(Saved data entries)
****************************************

@[simp] theorem stepChannel_inst (s : State) (g : Geometry) (c : Chan) :
    (s.stepChannel g c).inst = s.inst := by simp [State.stepChannel]
@[simp] theorem stepChannel_engine (s : State) (g : Geometry) (c : Chan) :
    (s.stepChannel g c).engine = s.engine := by simp [State.stepChannel]
@[simp] theorem stepChannel_running (s : State) (g : Geometry) (c : Chan) :
    (s.stepChannel g c).running = s.running := by simp [State.stepChannel]
@[simp] theorem stepChannel_cmd (s : State) (g : Geometry) (c : Chan) :
    (s.stepChannel g c).cmd = s.cmd := by simp [State.stepChannel]
@[simp] theorem stepChannel_staged (s : State) (g : Geometry) (c : Chan) :
    (s.stepChannel g c).staged = s.staged := by simp [State.stepChannel]
@[simp] theorem stepChannel_result (s : State) (g : Geometry) (c : Chan) :
    (s.stepChannel g c).result = s.result := by simp [State.stepChannel]
@[simp] theorem stepChannel_lastErr (s : State) (g : Geometry) (c : Chan) :
    (s.stepChannel g c).lastErr = s.lastErr := by simp [State.stepChannel]
@[simp] theorem stepChannel_firstErr (s : State) (g : Geometry) (c : Chan) :
    (s.stepChannel g c).firstErr = s.firstErr := by simp [State.stepChannel]
@[simp] theorem stepChannel_errCmd (s : State) (g : Geometry) (c : Chan) :
    (s.stepChannel g c).errCmd = s.errCmd := by simp [State.stepChannel]
@[simp] theorem stepChannel_busErr (s : State) (g : Geometry) (c : Chan) :
    (s.stepChannel g c).busErr = s.busErr := by simp [State.stepChannel]
@[simp] theorem stepChannel_overrun (s : State) (g : Geometry) (c : Chan) :
    (s.stepChannel g c).overrun = s.overrun := by simp [State.stepChannel]
@[simp] theorem stepChannel_irq (s : State) (g : Geometry) (c : Chan) :
    (s.stepChannel g c).irq = s.irq := by simp [State.stepChannel]
@[simp] theorem stepChannel_com (s : State) (g : Geometry) (c : Chan) :
    (s.stepChannel g c).com = s.com := by simp [State.stepChannel]
@[simp] theorem stepChannel_p (s : State) (g : Geometry) (c : Chan) :
    (s.stepChannel g c).p = s.p := by simp [State.stepChannel]
@[simp] theorem stepChannel_stats (s : State) (g : Geometry) (c : Chan) :
    (s.stepChannel g c).stats = s.stats := by simp [State.stepChannel]
@[simp] theorem stepChannel_epochs (s : State) (g : Geometry) (c : Chan) :
    (s.stepChannel g c).epochs = s.epochs := by simp [State.stepChannel]
@[simp] theorem stepChannel_schedule (s : State) (g : Geometry) (c : Chan) :
    (s.stepChannel g c).schedule = s.schedule := by simp [State.stepChannel]
@[simp] theorem stepChannel_resp (s : State) (g : Geometry) (c : Chan) :
    (s.stepChannel g c).resp = s.resp := by simp [State.stepChannel]

end Sys2Proof.Machine
end

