/-- A stage replaces every pair by its butterfly: the other butterflies touch neither element. -/
theorem at_fftStage_pair {t : FftTables} (inv : Bool) {half : Nat} {v : Cplx} (hv : Cplx.Sized t v) (d : Draws)
    {p : Nat × Nat} (hp : p ∈ stagePairs t half) : ∃ e,
    (Cplx.at ((fftStage t inv half v).run d).1 (pairLow half p),
      Cplx.at ((fftStage t inv half v).run d).1 (pairLow half p + half)) =
    ((butterflyOf (twiddle t inv (p.2 * (2 ^ t.log2n / (2 * half)))) (Cplx.at v (pairLow half p))
      (Cplx.at v (pairLow half p + half))).run e).1 := by
  obtain ⟨before, after, hsplit⟩ := List.append_of_mem hp
  have hnodup := stagePairs_nodup t half
  rw [hsplit, List.nodup_middle, List.nodup_cons, List.mem_append, not_or] at hnodup
  obtain ⟨⟨hnotBefore, hnotAfter⟩, -⟩ := hnodup
  have hj : ∀ q ∈ stagePairs t half, q.2 < half := fun q hq => (mem_stagePairs.mp hq).2
  have hbefore : ∀ q ∈ before, q.2 < half ∧ q ≠ p := fun q hq =>
    ⟨hj q (by simp [hsplit, hq]), fun he => hnotBefore (he ▸ hq)⟩
  have hafter : ∀ q ∈ after, q.2 < half ∧ q ≠ p := fun q hq =>
    ⟨hj q (by simp [hsplit, hq]), fun he => hnotAfter (he ▸ hq)⟩
  obtain ⟨hlo, hhi⟩ := pairKept_foldlM_others t inv (hj p hp) hbefore v d
  have hsized := foldl_stageButterfly_sized (t := t) (inv := inv) (half := half) hv before d
  refine ⟨((before.foldlM (stageButterfly t inv half) v).run d).2, ?_⟩
  rw [fftStage_eq, hsplit, List.foldlM_append, run_bind, List.foldlM_cons, run_bind]
  obtain ⟨hlo', hhi'⟩ := pairKept_foldlM_others t inv (hj p hp) hafter _ _
  rw [hlo', hhi']
  have hpos : 0 < half := (Nat.zero_le _).trans_lt (hj p hp)
  rw [stageButterfly, at_butterfly_pair inv _ hsized (by omega) (pairLow_add_half_lt hp), hlo, hhi]

/-! ### The stages and the division (R143, R144) -/

theorem fftStages_eq_foldlM (t : FftTables) (inv : Bool) (n m : Nat) (v : Cplx) :
    fftStages t inv n (2 ^ m) v = (List.range' m n).foldlM (fun w m => fftStage t inv (2 ^ m) w) v := by
  induction n generalizing m v with
  | zero => rfl
  | succ n ih =>
    rw [List.range'_succ, List.foldlM_cons, fftStages, ← Nat.pow_succ']
    simp only [ih]

theorem stagesOf_eq (t : FftTables) (inv : Bool) (v : Cplx) :
    fftStages t inv t.log2n 1 (permute t v) = stagesOf t inv v := by
  rw [stagesOf, List.range_eq_range']
  exact fftStages_eq_foldlM t inv t.log2n 0 _

/-- Every part of a sequence divided by N (R144). -/
def divideByN (t : FftTables) (v : Cplx) : Num Cplx := do
  let re ← forEach (fun x => fdiv x (ofNat64 (2 ^ t.log2n))) v.re
  let im ← forEach (fun x => fdiv x (ofNat64 (2 ^ t.log2n))) v.im
  pure { re := re, im := im }

theorem fft1_forward (t : FftTables) (v : Cplx) (d : Draws) : (fft1 t false v).run d = (stagesOf t false v).run d := by
  rw [← stagesOf_eq]
  rfl

theorem fft1_inverse (t : FftTables) (v : Cplx) : fft1 t true v = stagesOf t true v >>= divideByN t := by
  rw [← stagesOf_eq]
  rfl

theorem stagesOf_sized {t : FftTables} {inv : Bool} {v : Cplx} (hv : Cplx.Sized t v) (d : Draws) :
    Cplx.Sized t ((stagesOf t inv v).run d).1 :=
  foldlM_keeps (P := Cplx.Sized t) (fun _ _ _ d hw => fftStage_sized hw d) (permute_sized hv) d

theorem divideByN_sized {t : FftTables} {v : Cplx} (hv : Cplx.Sized t v) (d : Draws) :
    Cplx.Sized t ((divideByN t v).run d).1 := by
  obtain ⟨hre, him⟩ := hv
  exact ⟨(forEach_length _ _ _).trans hre, (forEach_length _ _ _).trans him⟩

theorem fft1_sized {t : FftTables} {inv : Bool} {v : Cplx} (hv : Cplx.Sized t v) (d : Draws) :
    Cplx.Sized t ((fft1 t inv v).run d).1 := by
  cases inv with
  | false => rw [fft1_forward]; exact stagesOf_sized hv d
  | true => rw [fft1_inverse, run_bind]; exact divideByN_sized (stagesOf_sized hv d) _

/-- Element `i` of a traversed list of words. -/
theorem forEach_getD {f : Word → Num Word} {ws : List Word} {i : Nat} (h : i < ws.length) (d : Draws) :
    ∃ e, ((forEach f ws).run d).1.getD i posZero = ((f (ws.getD i posZero)).run e).1 := by
  obtain ⟨e, he⟩ := forEach_getElem f ws d i h
  exact ⟨e, by rw [List.getD_eq_getElem?_getD, he, Option.getD_some, List.getD_eq_getElem _ _ h]⟩

theorem at_divideByN {t : FftTables} {v : Cplx} (hv : Cplx.Sized t v) (d : Draws) {i : Nat} (h : i < 2 ^ t.log2n) :
    ∃ e e', Cplx.at ((divideByN t v).run d).1 i =
      (((fdiv (Cplx.at v i).1 (ofNat64 (2 ^ t.log2n))).run e).1,
        ((fdiv (Cplx.at v i).2 (ofNat64 (2 ^ t.log2n))).run e').1) := by
  obtain ⟨hre, him⟩ := hv
  obtain ⟨e, he⟩ := forEach_getD (f := fun x => fdiv x (ofNat64 (2 ^ t.log2n))) (hre ▸ h) d
  obtain ⟨e', he'⟩ := forEach_getD (f := fun x => fdiv x (ofNat64 (2 ^ t.log2n))) (him ▸ h) _
  exact ⟨e, e', Prod.ext he he'⟩

end Sys2Proof.Machine
end

section
/-! PROOF. The two-dimensional transform, and FFT_FWD and FFT_INV (O32; R145, R151, R152). -/

namespace Sys2Proof.Machine

open Sys2Proof.Claims

/-! ### Rows and columns (R145) -/

theorem rowOf_sized (t : FftTables) (a : Cplx) (y : Nat) : Cplx.Sized t (rowOf (2 ^ t.log2n) a y) := by
  simp [Cplx.Sized, rowOf]

/-- The rows or columns of an array, each transformed, one after another. -/
def transformLines (t : FftTables) (inv : Bool) (line : Nat → Cplx) : Num (List Cplx) :=
  forEach (fun y => fft1 t inv (line y)) (List.range (2 ^ t.log2n))

theorem fft2_eq (t : FftTables) (inv : Bool) (a : Cplx) :
    fft2 t inv a =
      transformLines t inv (rowOf (2 ^ t.log2n) a) >>= fun rows =>
        transformLines t inv (columnOf (2 ^ t.log2n) (ofRows rows)) >>= fun cols =>
          pure (ofColumns (2 ^ t.log2n) cols) := rfl

/-- Line `y` of a list of lines. -/
def lineAt (lines : List Cplx) (y : Nat) : Cplx := lines.getD y ⟨[], []⟩

theorem lineAt_transformLines (t : FftTables) (inv : Bool) (line : Nat → Cplx) (d : Draws) {y : Nat}
    (h : y < 2 ^ t.log2n) :
    ∃ e, lineAt ((transformLines t inv line).run d).1 y = ((fft1 t inv (line y)).run e).1 := by
  obtain ⟨e, he⟩ := forEach_getElem (fun y => fft1 t inv (line y)) (List.range (2 ^ t.log2n)) d y (by simpa using h)
  rw [List.getElem_range] at he
  exact ⟨e, by rw [lineAt, transformLines, List.getD_eq_getElem?_getD, he, Option.getD_some]⟩

/-- Element `y * n + x` of lines of length `n` one after another is element `x` of line `y`. -/
theorem getD_flatMap_lines (f : Cplx → List Word) {n x : Nat} (hx : x < n) {lines : List Cplx}
    (hlen : ∀ l ∈ lines, (f l).length = n) {y : Nat} (hy : y < lines.length) :
    (lines.flatMap f).getD (y * n + x) posZero = (f (lineAt lines y)).getD x posZero := by
  induction lines generalizing y with
  | nil => exact absurd hy (Nat.not_lt_zero y)
  | cons l lines ih =>
    have hl := hlen l List.mem_cons_self
    rw [List.flatMap_cons]
    cases y with
    | zero =>
      rw [Nat.zero_mul, Nat.zero_add, List.getD_append _ _ _ _ (hl ▸ hx)]
      rfl
    | succ y =>
      rw [List.getD_append_right _ _ _ _ (by rw [hl, Nat.succ_mul]; omega), hl,
        show (y + 1) * n + x - n = y * n + x by rw [Nat.succ_mul]; omega]
      exact ih (fun m hm => hlen m (List.mem_cons_of_mem l hm)) (Nat.lt_of_succ_lt_succ hy)

/-- A column of an array given by its rows. -/
theorem columnOf_ofRows {n x : Nat} (hx : x < n) {rows : List Cplx} (hcount : rows.length = n)
    (hlen : ∀ r ∈ rows, r.re.length = n ∧ r.im.length = n) :
    columnOf n (ofRows rows) x =
      { re := (List.range n).map fun y => (lineAt rows y).re.getD x posZero
        im := (List.range n).map fun y => (lineAt rows y).im.getD x posZero } := by
  rw [columnOf, ofRows, Cplx.mk.injEq]
  constructor
  · exact List.map_congr_left fun y hy =>
      getD_flatMap_lines Cplx.re hx (fun r hr => (hlen r hr).1) (hcount ▸ List.mem_range.mp hy)
  · exact List.map_congr_left fun y hy =>
      getD_flatMap_lines Cplx.im hx (fun r hr => (hlen r hr).2) (hcount ▸ List.mem_range.mp hy)
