-- ==== Sys2Proof/Machine/Ops.lean ====
section
/-!
DEFINITION. The named operations over memory and registers: patterns and integers (R11), keyed stores (R51, R54), the
input buffer (R14, R52), responses and faults (R15, R79, R152, R153), events (R82), and the host's moves (R70, R175).
-/

namespace Sys2Proof.Machine

/-! ### Patterns and integers -/

/-- `s32(p)` (R11). -/
def s32 (p : Word) : Int := p.toInt

/-- `wrap32(n)` (R11). -/
def wrap32 (n : Int) : Word := BitVec.ofInt 32 n

/-! ### Keyed stores, the shape of `IBUF` and of the slot stores -/

/-- The entry at a key; `none` where the key is not listed. -/
def storeRead {α : Type} : List (Nat × α) → Nat → Option α
  | [], _ => none
  | (k, v) :: rest, a => if k = a then some v else storeRead rest a

/-- Write an entry, keeping the keys rising. -/
def storeWrite {α : Type} : List (Nat × α) → Nat → α → List (Nat × α)
  | [], a, v => [(a, v)]
  | (k, w) :: rest, a, v =>
    if a < k then (a, v) :: (k, w) :: rest
    else if a = k then (a, v) :: rest
    else (k, w) :: storeWrite rest a v

/-- Remove a key's entry: it then holds `none` (R66). -/
def storeClear {α : Type} (st : List (Nat × α)) (a : Nat) : List (Nat × α) :=
  st.filter (fun e => e.1 != a)

/-- The canonical form of a keyed store: keys strictly rising. No entry can equal what an unlisted key reads as,
which is `none`. -/
abbrev storeWf {α : Type} (st : List (Nat × α)) : Prop := st.Pairwise (fun e f => e.1 < f.1)

/-- The canonical form of memory. -/
abbrev Memory.wf (m : Memory) : Prop := storeWf m

/-- One byte of an image; `none` where the host never wrote it. -/
def Memory.read (m : Memory) (a : Nat) : Option Byte := storeRead m a

/-- The host writes one byte of an image (R50). -/
def Memory.write (m : Memory) (a : Nat) (b : Byte) : Memory := storeWrite m a b

/-- The image whose bytes from an offset on are the given ones. -/
def Memory.ofBytesFrom : Nat → List Byte → Memory
  | _, [] => []
  | a, b :: bs => (a, b) :: Memory.ofBytesFrom (a + 1) bs

/-- The image of a byte list, offset 0 first. -/
def Memory.ofBytes (bs : List Byte) : Memory := Memory.ofBytesFrom 0 bs

/-! ### The input buffer -/

/-- The byte of the sampled image at an offset: what the host wrote, else a free value (R52, U3; log 4). -/
def ibufByte (s : State) (a : Nat) : Byte := (Memory.read s.ibuf a).getD (Config.freeByte s.sample a)

/-- The number of a byte sequence, the first byte least significant (R14, R55). -/
def leNat : List Byte → Nat
  | [] => 0
  | b :: bs => b.toNat + 256 * leNat bs

/-- `MemRead(img, addr, n)`, little-endian (R14). -/
def memRead (img : Nat → Byte) (addr n : Nat) : Nat := leNat ((List.range n).map (fun i => img (addr + i)))

/-- A 32-bit pattern's four bytes, the least significant first (R14, R55). -/
def leBytes (v : Word) : List Byte :=
  [v.extractLsb' 0 8, v.extractLsb' 8 8, v.extractLsb' 16 8, v.extractLsb' 24 8]

/-- The length of a packet image, `L = 12 + P` (R50). -/
def imageLength (c : Config) : Nat := 12 + c.P

/-- `PktUnpack(img)` (R53, R54), of an image with a `P`-byte payload. -/
def pktUnpack (P : Nat) (img : Nat → Byte) : Packet where
  seqnum := BitVec.ofNat 32 (memRead img 0 4)
  acknum := BitVec.ofNat 32 (memRead img 4 4)
  payload := (List.range P).map (fun i => img (8 + i))
  checksum := BitVec.ofNat 32 (memRead img (8 + P) 4)

/-- `PktPack(pkt)`, the bytes of the image, offset 0 first (R53, R54). -/
def pktPack (pkt : Packet) : List Byte :=
  leBytes pkt.seqnum ++ leBytes pkt.acknum ++ pkt.payload ++ leBytes pkt.checksum

/-! ### Slot stores -/

/-- `SlotRead(store, s)` (R14). A rule reads only entries that hold a packet (R13, R51); of an entry that holds
`none`, which only states no run reaches have read, the content is free (log 7). -/
def slotRead (s : State) (st : SlotStore) (k : Nat) : Packet := (storeRead st k).getD (Config.freePacket s.sample k)

/-- `SlotWrite(store, s, pkt)` (R14). -/
def slotWrite (st : SlotStore) (k : Nat) (pkt : Packet) : SlotStore := storeWrite st k pkt

/-- `SlotClear(store, s)` (R14, R66). -/
def slotClear (st : SlotStore) (k : Nat) : SlotStore := storeClear st k

/-! ### Responses and faults -/

/-- The position of a fault in `FAULT` and in `fr` (R30, R151). -/
def faultBit : FaultName → Nat
  | .illcmd => 0
  | .badarg => 1
  | .aNoinit => 2
  | .aReinit => 3
  | .bNoinit => 4
  | .bReinit => 5
  | .tDstart => 6
  | .tDstop => 7
  | .tSpur => 8

/-- `mask(NAME)`, `1 << bit` (R151). -/
def faultMask (f : FaultName) : BitVec 9 := 1#9 <<< faultBit f

/-- The code of a status (R80). -/
def statusCode : Status → BitVec 8
  | .ok => 0x00
  | .windowFull => 0x01
  | .corrupt => 0x02
  | .staleAck => 0x03
  | .dupAck => 0x04
  | .outOfWindow => 0x05
  | .dupPkt => 0x06
  | .refused => 0x80

/-- `RESP_STATUS = zext_32({fr, status})` (R79). -/
def respStatusWord (r : Response) : Word := (r.fr ++ statusCode r.status).setWidth 32

/-- The one way a command ends (R15, R79): `FAULT = FAULT_before | fr`, the response `(status, fr, value)` and the events
of the command. -/
def respond (s : State) (st : Status) (fr : BitVec 9) (value : Word) (evs : List Event) : State :=
  { s with fault := s.fault ||| fr, resp := some ⟨st, fr, value⟩, events := evs }

/-- `return (STATUS, v)` (R15) with the faults flagged on the way (R153) and the events emitted, in order. -/
def complete (s : State) (st : Status) (fr : BitVec 9) (v : Int) (evs : List Event) :
    Host.Outcome State Fault Refusal :=
  .next (respond s st fr (wrap32 v) evs)

/-- `raise Fault(NAME)` (R15, R152): the command is refused. Nothing changes but the sticky bit, no event is emitted,
the response is `(REFUSED, mask(NAME), 0)`, and the core goes on with the next command. -/
def raiseFault (f : FaultName) (s : State) : Host.Outcome State Fault Refusal :=
  .next (respond s .refused (faultMask f) 0 [])

/-! ### The byte form of events -/

/-- The kind of an event, `h[1:0]` (R82). -/
def eventKind : Event → BitVec 2
  | .send _ _ => 0
  | .deliver _ _ => 1
  | .tStart _ _ => 2
  | .tStop _ => 3

/-- An event's side (R81). -/
def eventSide : Event → Side
  | .send side _ => side
  | .deliver side _ => side
  | .tStart side _ => side
  | .tStop side => side

/-- The side bit, `h[2]` (R82). -/
def sideBit : Side → BitVec 1
  | .A => 0
  | .B => 1

/-- The header byte of an event: kind in `h[1:0]`, side in `h[2]`, `h[7:3] = 0` (R82). -/
def eventHeader (e : Event) : Byte := (sideBit (eventSide e) ++ eventKind e).setWidth 8

/-- The body of a streamed event; a duration's bytes are a free value (R82, D28; log 6). -/
def eventBody : Event → List Byte
  | .send _ pkt => pktPack pkt
  | .deliver _ payload => payload
  | .tStart _ d => Config.durationBytes d
  | .tStop _ => []

/-- The byte form of an event (R82). -/
def eventBytes (e : Event) : List Byte := eventHeader e :: eventBody e

/-! ### The host's moves -/

/-- Take the host's next command: its image of `IBUF` is sampled, once, at issue (R52, R63). -/
def takeCommand (s : State) (image : Memory) (rest : List HostInput) : State :=
  { s with inputs := rest, ibuf := image, sample := s.sample + 1 }

/-- `RESET` (R175): every piece of state at R41's value, no event and no response. The configuration is the
instance's; the host's moves to come and what it wrote in `IBUF` are its own, which "reset does not define" (R52). -/
def resetMove (s : State) (rest : List HostInput) : State :=
  { State.resetOf s.cfg with inputs := rest, ibuf := s.ibuf, sample := s.sample }

/-- With no move of the host, the core "is idle and holds its state" (R170): there is no response and no event. -/
def idleMove (s : State) : State := { s with resp := none, events := [] }

end Sys2Proof.Machine
end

****************************************

* _Aim of the task_: Retype the records above, but only those lines that fall between the line containing "and integers -/" and the line containing "not listed. -/", with both of those lines included, exactly as written.

* _Result of this task_:
/-! ### Patterns and integers -/

/-- `s32(p)` (R11). -/
def s32 (p : Word) : Int := p.toInt

/-- `wrap32(n)` (R11). -/
def wrap32 (n : Int) : Word := BitVec.ofInt 32 n

/-! ### Keyed stores, the shape of `IBUF` and of the slot stores -/

/-- The entry at a key; `none` where the key is not listed. -/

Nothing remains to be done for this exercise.